Records supplied
/-! ### `writeF` -/

@[simp] theorem State.writeF_f (rd : FReg) (v : FVal) : (s.writeF rd v).f = s.f.set rd v := rfl
@[simp] theorem State.writeF_fval (rd : FReg) (v : FVal) : (s.writeF rd v).fval = s.fval.set rd true := rfl
@[simp] theorem State.writeF_p (rd : FReg) (v : FVal) : (s.writeF rd v).p = s.p := rfl
@[simp] theorem State.writeF_pval (rd : FReg) (v : FVal) : (s.writeF rd v).pval = s.pval := rfl
@[simp] theorem State.writeF_res (rd : FReg) (v : FVal) : (s.writeF rd v).res = s.res := rfl
@[simp] theorem State.writeF_fv (rd : FReg) (v : FVal) : (s.writeF rd v).fv = s.fv := rfl
@[simp] theorem State.writeF_fldM (rd : FReg) (v : FVal) : (s.writeF rd v).fldM = s.fldM := rfl
@[simp] theorem State.writeF_fldNk (rd : FReg) (v : FVal) : (s.writeF rd v).fldNk = s.fldNk := rfl
@[simp] theorem State.writeF_fldK1 (rd : FReg) (v : FVal) : (s.writeF rd v).fldK1 = s.fldK1 := rfl
@[simp] theorem State.writeF_fldK2 (rd : FReg) (v : FVal) : (s.writeF rd v).fldK2 = s.fldK2 := rfl
@[simp] theorem State.writeF_fldK3 (rd : FReg) (v : FVal) : (s.writeF rd v).fldK3 = s.fldK3 := rfl
@[simp] theorem State.writeF_cfgM (rd : FReg) (v : FVal) : (s.writeF rd v).cfgM = s.cfgM := rfl
@[simp] theorem State.writeF_cfgNk (rd : FReg) (v : FVal) : (s.writeF rd v).cfgNk = s.cfgNk := rfl
@[simp] theorem State.writeF_cfgK1 (rd : FReg) (v : FVal) : (s.writeF rd v).cfgK1 = s.cfgK1 := rfl
@[simp] theorem State.writeF_cfgK2 (rd : FReg) (v : FVal) : (s.writeF rd v).cfgK2 = s.cfgK2 := rfl
@[simp] theorem State.writeF_cfgK3 (rd : FReg) (v : FVal) : (s.writeF rd v).cfgK3 = s.cfgK3 := rfl
@[simp] theorem State.writeF_cv (rd : FReg) (v : FVal) : (s.writeF rd v).cv = s.cv := rfl
@[simp] theorem State.writeF_ca (rd : FReg) (v : FVal) : (s.writeF rd v).ca = s.ca := rfl
@[simp] theorem State.writeF_cb (rd : FReg) (v : FVal) : (s.writeF rd v).cb = s.cb := rfl
@[simp] theorem State.writeF_dbuf (rd : FReg) (v : FVal) : (s.writeF rd v).dbuf = s.dbuf := rfl
@[simp] theorem State.writeF_nv (rd : FReg) (v : FVal) : (s.writeF rd v).nv = s.nv := rfl
@[simp] theorem State.writeF_nafLen (rd : FReg) (v : FVal) : (s.writeF rd v).nafLen = s.nafLen := rfl
@[simp] theorem State.writeF_nafW (rd : FReg) (v : FVal) : (s.writeF rd v).nafW = s.nafW := rfl
@[simp] theorem State.writeF_naf (rd : FReg) (v : FVal) : (s.writeF rd v).naf = s.naf := rfl
@[simp] theorem State.writeF_tv (rd : FReg) (v : FVal) : (s.writeF rd v).tv = s.tv := rfl
@[simp] theorem State.writeF_tw (rd : FReg) (v : FVal) : (s.writeF rd v).tw = s.tw := rfl
@[simp] theorem State.writeF_tp (rd : FReg) (v : FVal) : (s.writeF rd v).tp = s.tp := rfl
@[simp] theorem State.writeF_tpos (rd : FReg) (v : FVal) : (s.writeF rd v).tpos = s.tpos := rfl
@[simp] theorem State.writeF_tneg (rd : FReg) (v : FVal) : (s.writeF rd v).tneg = s.tneg := rfl
@[simp] theorem State.writeF_fault (rd : FReg) (v : FVal) : (s.writeF rd v).fault = s.fault := rfl
@[simp] theorem State.writeF_errcode (rd : FReg) (v : FVal) : (s.writeF rd v).errcode = s.errcode := rfl
@[simp] theorem State.writeF_faultcmd (rd : FReg) (v : FVal) : (s.writeF rd v).faultcmd = s.faultcmd := rfl
@[simp] theorem State.writeF_cseq (rd : FReg) (v : FVal) : (s.writeF rd v).cseq = s.cseq := rfl
@[simp] theorem State.writeF_pending (rd : FReg) (v : FVal) : (s.writeF rd v).pending = s.pending := rfl
@[simp] theorem State.writeF_replies (rd : FReg) (v : FVal) : (s.writeF rd v).replies = s.replies := rfl
@[simp] theorem State.writeF_draws (rd : FReg) (v : FVal) : (s.writeF rd v).draws = s.draws := rfl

Your goal
Print exactly the lines above from the one with "s.ca := rfl" to the one with "s.nv := rfl", including both.

Solution to this task
@[simp] theorem State.writeF_ca (rd : FReg) (v : FVal) : (s.writeF rd v).ca = s.ca := rfl
@[simp] theorem State.writeF_cb (rd : FReg) (v : FVal) : (s.writeF rd v).cb = s.cb := rfl
@[simp] theorem State.writeF_dbuf (rd : FReg) (v : FVal) : (s.writeF rd v).dbuf = s.dbuf := rfl
@[simp] theorem State.writeF_nv (rd : FReg) (v : FVal) : (s.writeF rd v).nv = s.nv := rfl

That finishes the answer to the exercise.